On Sun, Feb 27, 2011 at 6:40 PM, Terry Reedy <tjreedy@udel.edu> wrote:
I found it so easy to get your particular use case -- multiple individual chars -- right on my first attempt that I have trouble being sympathetic. In the IDLE shell, I just typed re.split( and the tool tip just popped up with (pattern, string, ...). The only thing I had to remember is that brackets [] defines such sets.
Yes, but brackets defining such sets is the exact thing that I had forgotten! :-P
It turns out that within a set pattern, special chars are generally not special. However, extra backslashes do not hurt even when not needed.

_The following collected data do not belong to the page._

-- ==== Sys2Proof/Machine/Can.lean ====
section
/-! DEFINITION. The CAN FD ports and the gate matrix (10). -/

set_option Elab.async false

namespace Sys2Proof.Machine

open Sys2Proof

/-! ### Buffers and frames (10 R299, R300) -/

/-- Buffer `b` of a port. -/
def Can.buf (c : Can) (b : Nat) : CanBuf := vget c.bufs b CanBuf.reset

/-- BCFG.DIR: 1 receive, 2 transmit. -/
def CanBuf.dir (b : CanBuf) : Nat := wfield b.cfg 1 0
/-- BCFG.OWNER: 0 registers, 1 image, 2 Kivasel. -/
def CanBuf.owner (b : CanBuf) : Nat := wfield b.cfg 3 2
/-- BCFG.GATE. -/
def CanBuf.gate (b : CanBuf) : Bool := b.cfg.getLsbD 4
/-- BCFG.LATE_OK. -/
def CanBuf.lateOk (b : CanBuf) : Bool := b.cfg.getLsbD 5
/-- BCFG.TRIGGER. -/
def CanBuf.trigger (b : CanBuf) : Bool := b.cfg.getLsbD 6
/-- BCFG.RETRY. -/
def CanBuf.retry (b : CanBuf) : Nat := wfield b.cfg 10 7
/-- BCFG.UNLIM. -/
def CanBuf.unlim (b : CanBuf) : Bool := b.cfg.getLsbD 11
/-- BCFG.DWORDS. -/
def CanBuf.dwords (b : CanBuf) : Nat := wfield b.cfg 16 12
/-- BCFG.FILTER_FMT. -/
def CanBuf.fmt (b : CanBuf) : Nat := wfield b.cfg 18 17

/-- Word `i` of a frame; a frame that was never written reads zero. -/
def frameWord (f : List Word) (i : Nat) : Word := f[i]?.getD 0

/-- The data length of a frame (10 R300); a remote frame carries no data. -/
def dataLen (f : List Word) : Nat :=
  let dlc := wfield (frameWord f 1) 3 0
  if (frameWord f 0).getLsbD 30 then 0
  else if dlc ≤ 8 then dlc
  else if !(frameWord f 1).getLsbD 4 then 8
  else if dlc = 9 then 12 else if dlc = 10 then 16 else if dlc = 11 then 20 else if dlc = 12 then 24
  else if dlc = 13 then 32 else if dlc = 14 then 48 else 64

/-- The last word of a frame (10 R300). -/
def lastWord (f : List Word) : Nat := 1 + max 1 ((dataLen f + 3) / 4)

/-- Data word `i` with the bytes at and beyond `len` zero. -/
def dataWord (f : List Word) (len i : Nat) : Word :=
  let n := len - 4 * i
  if 4 ≤ n then frameWord f (2 + i) else w32 ((frameWord f (2 + i)).toNat % 256 ^ n)

/-- A frame of 18 words with word 1 bits 31:8 given by `hi`, and no data byte at or beyond `cut`. A base identifier has zeros below its bits, and a remote frame is classical (10 R297, R300). -/
def canFrame (f : List Word) (hi : Nat) (cut : Nat) : List Word :=
  let v := setBit (frameWord f 0) 31 false
  let w0 := if v.getLsbD 29 then v else v &&& 0x7FFC0000
  let w1 := w32 (wfield (frameWord f 1) (if v.getLsbD 30 then 3 else 6) 0 + 256 * hi)
  w0 :: w1 :: (List.range 16).map (dataWord f (min cut (dataLen f)))

/-- The words of a frame up to its last word. -/
def shownWords (f : List Word) : List Word := (List.range (lastWord f + 1)).map (frameWord f)

/-! ### Port state (10 R314, R316) -/

/-- Restricted operation is forced: a controller that is neither SOLO nor ACTIVE, fail-safe halt, or the replay role (10 R316). -/
def State.canForced (s : State) : Bool :=
  decide (s.pwr.role = .replay) || (decide (s.pwr.role = .controller) && (!s.governs || s.sto.halted))
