/-- The runs of all lane sets at one beat. -/
def walkBeat (n beat : Nat) (rows : List TaskRow) (free : List (Nat × Nat)) : List WalkRun × List (Nat × Nat) :=
  (List.range 8).foldl (fun acc k =>
    let due := sortBy (·.order) (rows.filter (fun r => decide (r.lset = k) && r.due beat))
    let w := walkSet n beat due ((aget acc.2 k).getD 0)
    (acc.1 ++ w.1, if due.isEmpty then acc.2 else aput k w.2 acc.2)) ([], free)

/-- The walk from a beat on for `k` beats. -/
def walkFrom (n : Nat) (rows : List TaskRow) : Nat → Nat → List (Nat × Nat) → List WalkRun
  | 0, _, _ => []
  | k + 1, beat, free =>
    let w := walkBeat n beat rows free
    w.1 ++ walkFrom n rows k (beat + 1) w.2

/-- The walk of a table through beats 0 to 2H − 1. -/
def Image.walk (i : Image) (rows : List TaskRow) : List WalkRun := walkFrom (500 * i.beatP) rows (2 * i.hyper) 0 []

/-- The latest cycle in which a run of the walk may complete. -/
def WalkRun.limit (w : WalkRun) (n lead : Nat) : Int := (w.row.nextDue w.beat * n : Nat) - (500 * lead : Nat)

/-- A completion after the lead (code 11). -/
def Image.check11 (i : Image) (lead : Nat) : Option LoadRes :=
  i.tables.findSome? (fun t => (i.walk t.2).findSome? (fun w =>
    failIf (decide (w.limit (500 * i.beatP) lead < w.done))
      { LoadRes.row 11 t.1 w.row with beat := w.beat, excess := ((w.done : Int) - w.limit (500 * i.beatP) lead).toNat }))

/-- The sum over the runs whose window contains a beat. -/
def windowSum (n beat : Nat) (f : TaskRow → Nat) (ws : List WalkRun) : Nat :=
  ws.foldl (fun acc w => if w.beat ≤ beat ∧ beat ≤ w.done / n then acc + f w.row else acc) 0

/-- A sum of the walk against a limit and the declared largest value. -/
def Image.checkSum (i : Image) (code limit declared : Nat) (f : TaskRow → Nat) : Option LoadRes :=
  let n := 500 * i.beatP
  let sums := i.tables.map (fun t => (t.1, (List.range (2 * i.hyper)).map (fun b => windowSum n b f (i.walk t.2))))
  firstFail [
    sums.findSome? (fun t => (List.range (2 * i.hyper)).findSome? (fun b =>
      let v := t.2[b]?.getD 0
      failIf (decide (limit < v)) { LoadRes.ok with code := code, lset := 128 * bit t.1, beat := b, excess := v - limit })),
    failIf (decide (declared ≠ (sums.flatMap (·.2)).foldl max 0)) (.fail code)]

/-- Beat footprint and shadow occupancy (codes 12 and 13). -/
def Image.check12 (i : Image) : Option LoadRes := i.checkSum 12 (budget i.beatP) i.footMax TaskRow.foot
@[inherit_doc Image.check12] def Image.check13 (i : Image) : Option LoadRes :=
  i.checkSum 13 3145728 i.occMax (fun r => r.foot + r.keep)

/-! ### Codes 14 to 18 -/

/-- The first row whose entries, `n` from `first` on in a section, meet a condition: with the entry concerned. -/
def Image.failRow {α : Type} (i : Image) (c sec : Nat) (l : List α) (ref : TaskRow → Nat × Nat) (rows : List TaskRow)
    (f : TaskRow → α → Bool) : Option LoadRes :=
  rows.findSome? (fun r => ((l.zipIdx.drop (ref r).1).take (ref r).2).findSome? (fun x =>
    failIf (f r x.1) { LoadRes.row c false r with addr := i.entryAt sec x.2 }))

/-- Is another task's row before this one in a table? -/
def Image.others (i : Image) (r : TaskRow) : List TaskRow := i.main.takeWhile (fun x => decide (x ≠ r))

/-- Output ranges (code 14, 06 R187): every range of the image, and those of different tasks against each other. -/
def Image.check14 (i : Image) : Option LoadRes :=
  let size (k : Nat) : Nat := if k = 0 then 262144 else 65536
  let bad (o : Nat × Nat × Nat) : Bool := decide (size o.1 < o.2.1 + o.2.2)
  let ref (r : TaskRow) : Nat × Nat := (r.outFirst, r.outCount)
  firstFail [
    i.failRow 14 3 i.outs ref i.main (fun _ o => bad o),
    i.failEntry 14 3 i.outs bad,
    i.failRow 14 3 i.outs ref i.main (fun r x => (i.others r).any (fun a => (i.rowOuts a).any (fun y =>
      decide (x.1 = y.1) && overlaps x.2 y.2)))]

/-- The size of the instance store. -/
def instSize : Nat := 33554432

/-- Write windows and instance bases (code 15). -/
def Image.check15 (i : Image) : Option LoadRes :=
  let bad (w : Nat × Nat) : Bool := decide (w.1 % 16 ≠ 0 ∨ w.2 % 16 ≠ 0 ∨ instSize < w.1 + w.2)
  let ref (r : TaskRow) : Nat × Nat := (r.winFirst, r.winCount)
  firstFail [
    i.failRow 15 4 i.wins ref i.main (fun _ w => bad w),
    i.failEntry 15 4 i.wins bad,
    i.failRow 15 4 i.wins ref i.main (fun r x => (i.others r).any (fun a => (i.rowWins a).any (overlaps x))),
    i.main.zipIdx.findSome? (fun r => failIf (decide (r.1.ip < instBase ∨ instBase + instSize ≤ r.1.ip))
      { LoadRes.row 15 false r.1 with addr := i.entryAt 1 r.2 })]

/-- Does an image operand formed from g0 and an immediate break R124, whatever task executes it? -/
def imageOperandOut (ext : Option Nat) (w : Word) : Bool :=
  let x := immRaw ext w
  isImageOp w && sylImm w && decide (sylA w = 0) && (decide (2 ^ 19 ≤ x) || (decide (0x26 ≤ sylOpc w) && !x.testBit 18))

/-- Does it break R124 for a task's output ranges? -/
def imageOperandBad (outs : List (Nat × Nat × Nat)) (ext : Option Nat) (w : Word) : Bool :=
  let x := immRaw ext w
  imageOperandOut ext w ||
    (isImageOp w && sylImm w && decide (sylA w = 0 ∧ 0x26 ≤ sylOpc w) &&
      !outs.any (fun o => decide (o.1 = 0 ∧ o.2.1 ≤ field x 17 0 ∧ field x 17 0 < o.2.1 + o.2.2)))

/-- Image operands (code 16): those of the bundles that each task reaches, then those of every bundle. -/
def Image.check16 (i : Image) : Option LoadRes :=
  firstFail [
    i.main.findSome? (fun r => (i.reached r).findSome? (fun x =>
      failIf (x.bundle.extSyls.any (fun p => imageOperandBad (i.rowOuts r) p.1 p.2)) { LoadRes.row 16 false r with addr := x.addr })),
    i.codeList.findSome? (fun x => failIf (x.bundle.extSyls.any (fun p => imageOperandOut p.1 p.2)) (.at' 16 x.addr))]

/-- The 16-byte entries that a task's output ranges touch. -/
def Image.outEntries (i : Image) (r : TaskRow) : Nat :=
  let e (k : Nat) (first count : Nat) : List Nat :=
    let d := if k = 0 then 128 else 4
    (List.range ((first % d + count + d - 1) / d)).map (fun n => 1048576 * k + first / d + n)
  ((i.rowOuts r).foldl (fun acc o => (e o.1 o.2.1 o.2.2).foldl (fun a n => insertNat n a) acc) []).length

/-- F and X (code 17, 06 R184). -/
def Image.check17 (i : Image) : Option LoadRes :=
  i.main.findSome? (fun r =>
    let allow := (i.rowWins r).foldl (fun n w => n + w.2) 0 + 16 * i.outEntries r
    failIf (decide (r.foot % 16 ≠ 0 ∨ r.keep % 16 ≠ 0 ∨ allow < r.foot)) { LoadRes.row 17 false r with excess := r.foot - allow })

/-- Scratch reads (code 18, 06 R188): one that a path leaves uncovered, or one that neither the followed addresses nor the loader's own analysis prove covered. -/
def Image.check18 (i : Image) : Option LoadRes :=
  i.main.findSome? (fun r => (i.known r).findSome? (fun p =>
    i.codeList[p.1]?.bind (fun x =>
      let l := p.2.look x
      failIf (l.bare || (l.doubt && !Config.covers i.bytes x.addr)) { LoadRes.row 18 false r with addr := x.addr })))

/-! ### Codes 19 to 21 -/

/-- Exchange registers that a bundle reads and writes. -/
def Bundle.exchange (b : Bundle) : List (Bool × Nat) :=
  b.extSyls.flatMap (fun p =>
    if sylU p.2 ≠ 6 then []
    else if sylP p.2 then
      [0, 1].filterMap (fun k =>
        let o := sylShort p.2 k
        if o.1 = 9 then some (false, o.2.2) else if o.1 = 10 then some (true, o.2.2) else none)
    else if sylOpc p.2 = 0x18 then [(false, immRaw p.1 p.2)]
    else if sylOpc p.2 = 0x19 then [(true, immRaw p.1 p.2)]
    else [])

/-- The worst-case start of a task in the walk of a table, from its release boundary. -/
def Image.worstStart (i : Image) (rows : List TaskRow) (t : Nat) : Nat :=
  (i.walk rows).foldl (fun m w => if w.row.task = t then max m (w.ready - w.beat * (500 * i.beatP)) else m) 0

/-- One entry of the exchange table under one table (06 R189). -/
def Image.exchangeBad (i : Image) (rows : List TaskRow) (x : XEntry) : Bool :=
  match rows.find? (fun r => decide (r.task = x.writer)) with
  | none => true
  | some w =>
    (List.range 32).any (fun t =>
      x.readers.testBit t &&
        (match rows.find? (fun r => decide (r.task = t)) with
         | none => true
         | some r => decide (r.period ≠ w.period ∨ r.phase ≠ w.phase ∨ r.start + x.readOff ≤ i.worstStart rows x.writer + x.writeOff)))

/-- Exchange table (code 19). -/
def Image.check19 (i : Image) : Option LoadRes :=
  let entry (n : Nat) : Option XEntry := i.xtab.find? (fun x => decide (x.reg = n))
  firstFail [
    i.failEntry 19 6 i.xtab (fun x => x.readers.testBit x.writer ||
      decide ((i.xtab.find? (fun y => decide (y.reg = x.reg))) ≠ some x) || decide (1 < (i.xtab.filter (fun y => decide (y = x))).length)),
    i.codeList.findSome? (fun x => failIf (x.bundle.exchange.any (fun a => (entry a.2).isNone)) (.at' 19 x.addr)),
    i.main.findSome? (fun r => (i.reached r).findSome? (fun x =>
      failIf (x.bundle.exchange.any (fun a =>
        match entry a.2 with
        | some e => if a.1 then decide (e.writer ≠ r.task) else !e.readers.testBit r.task
        | none => true)) { LoadRes.row 19 false r with addr := x.addr })),
    i.tables.findSome? (fun t => (i.failEntry 19 6 i.xtab (i.exchangeBad t.2)).map (fun r => { r with lset := 128 * bit t.1 }))]

/-- The byte offsets in section 7 at which its records begin. -/
def initOffsets : Nat → List (Nat × List Byte) → List Nat
  | _, [] => []
  | o, x :: t => o :: initOffsets (o + 8 + (x.2.length + 3) / 4 * 4) t

/-- Initial values (code 20). -/
def Image.check20 (i : Image) : Option LoadRes :=
  let s := sectionOf i.bytes 7
  let offs := initOffsets (i.entryAt 7 0) i.inits
  let spans := (i.inits.map (fun x => (x.1, x.2.length))).zip offs
  firstFail [
    spans.findSome? (fun x => failIf (decide (instSize < x.1.1 + x.1.2)) (.at' 20 x.2)),
    (firstPair (fun a b : (Nat × Nat) × Nat => overlaps a.1 b.1) spans).map (fun x => .at' 20 x.2),
    failIf (initsCut s.length s)
      (.at' 20 (i.entryAt 7 0 + (i.inits.foldl (fun n x => n + 8 + (x.2.length + 3) / 4 * 4) 0)))]

/-- A name of the name table; none when it does not lie within it. -/
def Image.nameOf (i : Image) (off : Nat) : Option (List Byte) :=
  let l := i.names.drop off
  if l.any (· = 0) then some (l.takeWhile (· ≠ 0)) else none

/-- No offset, in an instance map. -/
def noOff : Nat := 0xFFFFFFFF

/-- Does the map match every instance of the image that the unit holds exactly once (06 R195)? -/
def Image.mapMatches (i old : Image) : Bool :=
  let olds := old.instances.filter (fun x => decide (x.newOff ≠ noOff))
  let mine := i.instances.filter (fun x => decide (x.newOff = noOff ∨ x.oldOff ≠ noOff))
  mine.all (fun x => olds.any (fun o =>
    decide (i.nameOf x.name = old.nameOf o.name) &&
      (decide (x.newOff = noOff) || decide (x.type = o.type ∧ x.len = o.len ∧ x.oldOff = o.newOff)))) &&
  olds.all (fun o => decide ((mine.filter (fun x => decide (i.nameOf x.name = old.nameOf o.name))).length = 1))

/-- Instance map (code 21, 06 R194, R195). -/
def Image.check21 (i : Image) (held : Option Image) : Option LoadRes :=
  let span (x : InstEntry) : Nat × Nat := (x.newOff, if x.newOff = noOff then 0 else x.len)
  let at' (x : InstEntry × Nat) : LoadRes := .at' 21 (i.entryAt 8 x.2)
  firstFail [
    i.failEntry 21 8 i.instances (fun x => (i.nameOf x.name).isNone || decide (x.len % 16 ≠ 0) ||
      (decide (x.newOff ≠ noOff) && decide (x.newOff % 16 ≠ 0 ∨ instSize < x.newOff + x.len))),
    (firstPair (fun a b : InstEntry × Nat => overlaps (span a.1) (span b.1)) i.instances.zipIdx).map at',
    (firstPair (fun a b : InstEntry × Nat => decide (i.nameOf a.1.name = i.nameOf b.1.name)) i.instances.zipIdx).map at',
    failIf (i.instances.any (fun x => decide (x.oldOff ≠ noOff)) &&
      (match held with
       | some old => !(decide (i.prevDigest = old.digest) && i.mapMatches old)
       | none => true)) (.at' 21 (i.entryAt 8 0))]

/-! ### The check (06 R191) -/

/-- The later of two checks counts only when the earlier passes. -/
def thenCheck (a b : Option LoadRes) : Option LoadRes :=
  match a with
  | some r => some r
  | none => b

/-- Codes 1 to 10. -/
def Image.checkForm (i : Image) (p pending : Nat) : Option LoadRes :=
  thenCheck i.check1 (thenCheck i.check2 (thenCheck i.check3 (thenCheck i.check4 (thenCheck i.check5 (thenCheck i.check6
    (thenCheck (i.check7 p pending) (thenCheck i.check8 (thenCheck i.check9 i.check10))))))))

/-- Codes 11 to 21. -/
def Image.checkRun (i : Image) (lead : Nat) (held : Option Image) : Option LoadRes :=
  thenCheck (i.check11 lead) (thenCheck i.check12 (thenCheck i.check13 (thenCheck i.check14 (thenCheck i.check15 (thenCheck i.check16
    (thenCheck i.check17 (thenCheck i.check18 (thenCheck i.check19 (thenCheck i.check20 (i.check21 held))))))))))

/-- LOAD_RESULT of an image checked with the period in force and pending, the lead, and the image that the unit holds. -/
def checkImage (b : List Byte) (p pending lead : Nat) (held : Option Image) : LoadRes :=
  let i := readImage b
  (thenCheck (i.checkForm p pending) (i.checkRun lead held)).getD LoadRes.ok

end Sys2Proof.Machine
end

Things like this are what make me think it is impossible for regular expressions, as useful as they are, to be really Pythonic. There are too many "convenient" special cases. Anyway, you'll get no argument from me: Regexes are easy once you know regexes. For whatever reason though, I've never been able to successfully, permanently learn regexes. I'm just trying to make the case that it's tough for some users to have to learn a whole separate language in order to do a certain kind of string split more simply. Then again that's not to say that there needs to be such functionality. After all, love them or hate them, there are a lot of tasks for which regexes are just the simplest way to get the job done. It's just that users like me (if there are any) who find regexes hard to get to stick would appreciate being able to avoid learning them for a little longer.